Life may not be the party we hoped for, but while we're here we should dance! We should grasp all the joy we can and break the rules, laugh uncontrollably and never forget anything that made us smile. 
 
Ever tell a friend, spouse or child...."No not today, we'll do it tomorrow." Do you see their sorrow?When you hurry and worry through your day, it is like an unopened gift.  Thrown away.  Life is not a race.  Take it slower. Hear the music before the song is over.
 
Do something you WANT TO DO, not something YOU SHOULD DO.
 
When you ask "How are you?" Do you hear the reply?
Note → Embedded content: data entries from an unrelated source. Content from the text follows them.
-- ==== Sys2Proof/Tests/Slice0.lean ====
section
/-! SUPPORT. Small tests: the spec's own worked numbers, ill-formed commands, and for every statement with hypotheses a
part that meets them. Each test is one step on a small part. -/

namespace Sys2Proof.Tests

open Sys2Proof Sys2Proof.Machine

set_option Elab.async false

/-! ### Small parts -/

def at0 (p : Part) : State := ⟨p, []⟩

/-- The part after one command; a part that no command makes, when it does not complete. -/
def after (c : Instr) (p : Part) : Part :=
  match exec c (at0 p) with
  | .next t => t.part
  | _ => { p with freeCount := 999 }

/-- The code and data of the reply after one command. -/
def answer (c : Instr) (p : Part) : Option (ReplyCode × List Byte) :=
  (after c p).link.reply.map (fun r => (r.code, r.data))

/-- After power-on. -/
def idle : Part := Part.atPowerOn false false false false 0

/-- A reply in the slot and on LTX, from an INFO of tag 9. -/
def replying : Part := after (.info [9]) idle

def holding (item : RxItem) (p : Part) : Part := { p with link.buffer := some item }

def record5 : SiteRecord :=
  { SiteRecord.fresh 5 340 .pinned 0 with level := some ⟨130, 2080⟩, confirm := some 4, load := some 1 }
def record9 : SiteRecord :=
  { SiteRecord.fresh 9 341 .learned (-6) with level := some ⟨155, 2400⟩, age := 1, confirm := some 3, load := some 1 }
def record12 : SiteRecord := SiteRecord.fresh 12 340 .pinned 0

/-- Registered and HOME on site 5; site 9 is confirmed, site 12 is co-channel. RUNNING, with the transmitter busy. -/
def home : Part :=
  { idle with
    table := ((Part.emptyTable.set 0 (some record5)).set 1 (some record9)).set 2 (some record12)
    tuning := { Tuning.atReset with tuned := some 340, position := .home }
    engine := { Engine.atReset none none with state := .running, roundTimer := some 400 }
    sup := { Sup.atReset Params.defaults with active := true, cls := some 1, timer := some 500 }
    aff := { Aff.atReset (some ⟨100, 7⟩) 0 with
      serving := some 5, slot := some 3, sense := some .present, machine := .registered }
    lines.mute := false
    link.tx := .notice [0x7E] }

/-- A handover from site 5 to site 9. -/
def context : Context where
  target := 9
  cause := .host
  oldServing := some 5
  canReturn := true
  attempts := 1
  cls := some 2
  tried := []
  waiting := false
  inStep := false

/-- The handover in flight, its controller holding the receiver on the target's channel. -/
def moving (machine : HoState) (timer : Option HoTimer) : Part :=
  { home with
    tuning.tuned := some 341, tuning.position := .away, tuning.holder := some .affiliation
    sup.active := false, sup.timer := none
    aff.machine := machine, aff.ctx := some context, aff.hoTimer := timer
    lines.mute := true, lines.txinh := true }

def listening : Part := moving .hoListen (some ⟨.beaconWait, 1500⟩)
def granting : Part := moving .hoGrant (some ⟨.grantWait, 500⟩)
def registerFrame : AirFrame := .register 9 100 7 5 false
def sending : Part :=
  { moving .hoSend none with aff.tx := some ⟨.register, registerFrame, 0, 1⟩, aff.txTimer := some 1000, aff.lastNumber := 1 }

def opOn (channel : Nat) (kind : TuneKind) (owner : Owner) (phase : TunePhase) (attempt : Nat) : TuneOp :=
  { freshOp Params.defaults channel kind owner with phase := phase, attempt := attempt, lockWait := some 5 }

/-- The handover with its tune running. -/
def hopping (phase : TunePhase) : Part :=
  { moving .hoTune none with tuning.op := some (opOn 341 .away .affiliation phase 1), tuning.tuned := none }

/-- A HOME gap to site 9 with one sample of four taken. -/
def gapAt (phase : GapPhase) (run : SamplePhase) : Gap where
  position := 1
  site := 9
  channel := 341
  kind := .long
  fromPending := false
  phase := phase
  run := ⟨4, 1, 1, 150, run⟩
  noted := none
  standing := true
  listenTimer := some 600
  inStep := false

def gapping (g : Gap) : Part :=
  { home with
    tuning.tuned := some 341, tuning.position := .away, tuning.holder := some .scheduler
    sched.gap := some g
    lines.mute := true }

def gapTuning (channel : Nat) (kind : TuneKind) (g : Gap) : Part :=
  { gapping g with tuning.op := some (opOn channel kind .scheduler .settling 1), tuning.tuned := none }

/-- No site serves; a HUNT gap on channel 341, the engine RUNNING with no work of the round left. -/
def hunting (g : Gap) : Part :=
  { home with
    tuning := { Tuning.atReset with tuned := some 341, position := .parked, holder := some .scheduler }
    sched.gap := some { g with kind := .hunt }
    sup := Sup.atReset Params.defaults
    aff := Aff.atReset (some ⟨100, 7⟩) 0
    lines.mute := true }

/-- The HUNT gap with the tune that has just found its lock, or still waits for it. -/
def huntTuning (phase : TunePhase) : Part :=
  { hunting (gapAt .tuneAway .waiting) with
    tuning.op := some (opOn 341 .away .scheduler phase 1), tuning.tuned := none }

/-- A burst on the serving record with `taken` of four samples taken. -/
def bursting (taken : Nat) (phase : SamplePhase) : Part :=
  { home with
    sched.burst := some ⟨5, ⟨4, 1, taken, 400, phase⟩, true⟩
    conv.state := if phase = .converting then .rssi else .idle }

/-- A frame as an AIR IN carries it, taken by a part that can interpret it now. -/
theorem takes (p : Part) (tag : Byte) (f : AirFrame)
    (h : (decide (tag ≠ 0) && decide (3 ≤ f.bytes.length) && decide (f.bytes.length ≤ 33) &&
      decide (parseAir f.bytes = some f) && p.hears) = true) :
    TakesFrame (at0 p) tag f.bytes f := by
  simp only [Bool.and_eq_true, decide_eq_true_eq] at h
  exact ⟨h.1.1.1.1, h.1.1.1.2, h.1.1.2, h.1.2, h.2⟩

/-! ### Ill-formed commands -/

def tooLong : List Byte := List.replicate 64 1

theorem test_long_payload_is_ill_formed :
    ([Instr.info, .paramSet, .paramGet, .identity, .sitePut, .siteDrop, .siteGet, .siteList, .run, .halt, .step, .cont,
      .watchSet, .watchClear, .move, .airIn, .airSent, .linesSet, .linesRead, .request, .signOff, .status, .notices,
      .reset, .unknown 0].map (fun f => ((f tooLong).wellFormed, (f (tooLong.drop 1)).wellFormed))) =
      List.replicate 25 (false, true) := by decide +kernel

theorem test_unknown_with_a_command_kind_is_ill_formed :
    (Instr.unknown 0x01 [1]).wellFormed = false ∧ (Instr.unknown 0x18 [1]).wellFormed = false ∧
      (Instr.unknown 0x00 [1]).wellFormed = true ∧ (Instr.unknown 0x19 [1]).wellFormed = true := by decide +kernel

/-- The table gives no row any bits. -/
theorem test_no_word_spells_a_command :
    decodeTableWord 8 0x16 = none ∧ State.reset.withFetchWord 8 0x16 = State.reset := by decide +kernel

/-! ### The spec's worked numbers -/

/-- Chapter 2: SYN_PREFIX 5000, channel 340. -/
theorem test_tuning_word : tuningWord 5000 340 = 0x4E2154 := by decide +kernel

/-- Chapter 2's word 0x4E2154 on the lines (R26): TDAT at the rising edges of TCLK, TLE high once, all low at the end. -/
theorem test_tuning_word_on_the_wire :
    let levels := shiftLevels (tuningWord 5000 340)
    risingBits (.low :: levels) =
      [0, 1, 0, 0, 1, 1, 1, 0, 0, 0, 1, 0, 0, 0, 0, 1, 0, 1, 0, 1, 0, 1, 0, 0].map (fun n : Nat => n == 1) ∧
    levels.map TuningPins.tle = List.replicate 49 false ++ [true, false] ∧ levels.getLast? = some .low ∧
    wordTaken levels = some 0x4E2154 := by decide +kernel

/-- Section 4.2's table: CAL_OFFSET, CAL_SLOPE, code and level. -/
theorem test_conversion_table :
    ([(0, 16, 200, 200), (0, 16, 250, 240), (-20, 12, 10, 0), (-20, 12, 255, 171), (127, 64, 30, 240)].map
      (fun (x : Int × Nat × Nat × Nat) =>
        levelOfCode { Params.defaults with calOffset := x.1, calSlope := x.2.1 } (byte x.2.2.1) == x.2.2.2)) =
      List.replicate 5 true := by decide +kernel

/-- R65's cases: the stored F16, the mean and the new F16 with the default gains, then with K_UP 16; the resting
level of the example after R67. -/
theorem test_filter_cases :
    (filterLevel Params.defaults (some ⟨0, 2400⟩) 159).f16 = 2436 ∧
    (filterLevel Params.defaults (some ⟨0, 2080⟩) 120).f16 = 2000 ∧
    (filterLevel Params.defaults (some ⟨0, 2037⟩) 125).f16 = 2019 ∧
    (filterLevel { Params.defaults with kUp := 16 } (some ⟨0, 1000⟩) 70).f16 = 1120 ∧
    (filterLevel Params.defaults (some ⟨0, 2541⟩) 159).f16 = 2541 := by decide +kernel

/-- Section 4.8: codes 100, 96, 104, 98 with offset 10 and slope 24 make mean 159, and site 27's score 142 stands
against 130. -/
theorem test_section_4_8 :
    let ps := { Params.defaults with calOffset := 10, calSlope := 24 }
    [100, 96, 104, 98].map (fun n => levelOfCode ps (byte n)) = [160, 154, 166, 157] ∧
    (SampleRun.mean ⟨4, 1, 4, 160 + 154 + 166 + 157, .complete⟩) = 159 ∧
    scoreKey ps { record9 with level := some ⟨159, 2436⟩ } = 142 ∧
    scoreKey ps { record5 with load := some 0 } = 130 := by decide +kernel

/-- Chapter 11: HYST 50 as the host sends it, and the reply CLAMPED with 40. -/
theorem test_param_set_on_the_wire :
    recordBytes 0x02 [0x21, 0x25, 0x00, 0x32] = [0x7E, 0x05, 0x02, 0x21, 0x25, 0x00, 0x32, 0x81] ∧
    (after (.paramSet [0x21, 0x25, 0x00, 0x32]) idle).link.tx =
      .reply [0x7E, 0x06, 0x82, 0x21, 0x01, 0x25, 0x00, 0x28, 0x09] := by decide +kernel

/-- R180: the start byte 0x7E and a byte 0x81 on LTX, ten bit times each, the least significant data bit first. -/
theorem test_levels_on_ltx :
    byteLevels 0x7E = [0, 0, 1, 1, 1, 1, 1, 1, 0, 1].map (fun n : Nat => n == 1) ∧
    byteLevels 0x81 = [0, 1, 0, 0, 0, 0, 0, 0, 1, 1].map (fun n : Nat => n == 1) ∧
    (after (.info [9]) idle).link.ltx.length = 110 ∧ idle.link.ltx = [true] ∧
    (after .recordSent replying).link.ltx = [true] ∧ (after .resetLine replying).link.ltx = [true] := by decide +kernel

/-! ### One step of each family -/

theorem test_waiting_record_is_interpreted_as_the_reply_ends :
    exec .recordSent (at0 (holding (.frame 0x01 [7]) replying)) =
        exec (.info [7]) (at0 { replying with link.reply := none, link.tx := .idle }) ∧
      answer .recordSent (holding (.frame 0x01 [7]) replying) = some (.ok, [0x3A, 0x17, 0x02, 0x6C, 0x01]) :=
  ⟨rfl, by decide +kernel⟩

/-- Chapter 11: the bytes of PARAM SET HYST 50, the last of which has the record interpreted. -/
theorem test_last_byte_has_the_record_interpreted :
    answer (.lrxByte 0x81)
      { idle with link.rx := .body 5 [0x02, 0x21, 0x25, 0x00, 0x32], link.gapTimer := some 5 } =
      some (.clamped, [0x25, 0x00, 0x28]) := by decide +kernel

theorem test_site_put_takes_lowest_slot :
    ((after (.sitePut [1, 0, 33, 2, 98, 0xD0]) home).slotAt 3).map (fun r => (r.site, r.channel, r.bias)) =
      some (33, 610, -40) ∧
    answer (.sitePut [1, 0, 33, 2, 98, 0xD0]) home = some (.clamped, [0xD8]) ∧
    answer (.sitePut [1, 0, 5, 2, 98, 0]) home = some (.state, []) := by decide +kernel

theorem test_round_without_candidate_opens_a_burst :
    (after .roundExpiry home).sched.burst.isSome = true ∧ (after .roundExpiry home).engine.roundTimer = some 400 := by
  decide +kernel

theorem test_run_needs_identity : answer (.run [1]) idle = some (.noIdentity, []) := by decide +kernel

theorem test_halt_stops_the_round_timer :
    (after (.halt [1]) home).engine.state = .halted ∧ (after (.halt [1]) home).engine.roundTimer = none := by
  decide +kernel

theorem test_failed_lock_of_a_handover_goes_back :
    (after .lockWaitExpiry (hopping .waiting)).aff.machine = .hoReturn ∧
      (after .lockWaitExpiry (hopping .waiting)).tuning.op.map TuneOp.channel = some 340 := by decide +kernel

/-- R26, R41: a word from 0x800000 on begins with TDAT high; its latch, and a reset in the shift, leave the lines low. -/
theorem test_lines_of_the_tuning_link :
    let shifting := after (.move [1, 0, 9]) { home with params.synPrefix := 8192 }
    shifting.tuning.pins = ⟨false, true, false⟩ ∧ (after .resetLine shifting).tuning.pins = .low ∧
    (after .resetLine shifting).tuning.latched = none ∧ (after .shiftLatchDone shifting).tuning.pins = .low ∧
    (after .shiftLatchDone shifting).tuning.latched = some (tuningWord 8192 341) := by decide +kernel

theorem test_grant_ends_home_on_the_target :
    (after (.airIn (1 :: (AirFrame.grant 9 100 (some 4) .need).bytes)) granting).tuning.position = .home ∧
      (after (.airIn (1 :: (AirFrame.grant 9 100 (some 4) .need).bytes)) granting).lines.mute = false := by
  decide +kernel

/-- R37, R159: the failed tune home of the STEP round's gap ends the round with STEP_DONE, then the engine freezes. -/
theorem test_step_done_before_the_freeze :
    let p : Part :=
      { gapping (gapAt .tuneHome .complete) with
        tuning.op := some (opOn 340 .ret .scheduler .waiting 2), tuning.tuned := none
        engine := { Engine.atReset none none with stepFlag := true }
        sched.work := some ⟨.home, 0, [1], none⟩ }
    (after .lockWaitExpiry p).link.notices.map Queued.notice =
      [.engineState .halted .stepDone none, .engineState (.frozen .tune) .tune none] := by decide +kernel

/-- R93, R132: a round whose own evaluation takes the radio to NONE opens no hunt; the next round does. -/
theorem test_hunt_starts_at_the_next_round :
    let p : Part := { home with table := home.table.set 1 none, engine.releaseOwed := true }
    (after .roundExpiry p).aff.machine = .none ∧ (after .roundExpiry p).sched.gap = none ∧
      ((after .roundExpiry (after .roundExpiry p)).sched.gap.map Gap.kind) = some .hunt := by decide +kernel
Do you care?
 
The soul needs laughter and the soul needs nourishment.
 
 
 
 
 
 

Tuesday, May 28, 2013

THIMBLEGRAY....

 
 
Today a deviation from the norm...thought this might intrigue you as much as it did me.  For all you horse lovers ~ THIMBLEGRAY~
 
 



Today I joined and now I'll stay.
I'm going to dance the night away.
I'll be myself and never fear
That they will find my hideaway.

I built myself house today
From pine wood, paint, and papier mache.
I drew a crane above my bed.
The perfect little hideaway.

I met a horse on the road today.
I stopped and asked if he would stay
Up at my house and watch the stars
That grace the sky far, far away.

The horse's name was Thimblegray.
He took me up far, far away
To touch the stars that fall to earth
And come to chase bad dreams away.

The bad dreams found my hideaway
I told them all to go away
I cried and pleaded till I choked.
And good dreams faded into grey .

That night I fought and ran away.
I ran find my Thimblegray.
Beside an old dry river bed
I found him eating scarlet hay.

I told him of my hideaway
And how I'd finally run away
He told me to go back to sleep
"These things," he said, "are for the day."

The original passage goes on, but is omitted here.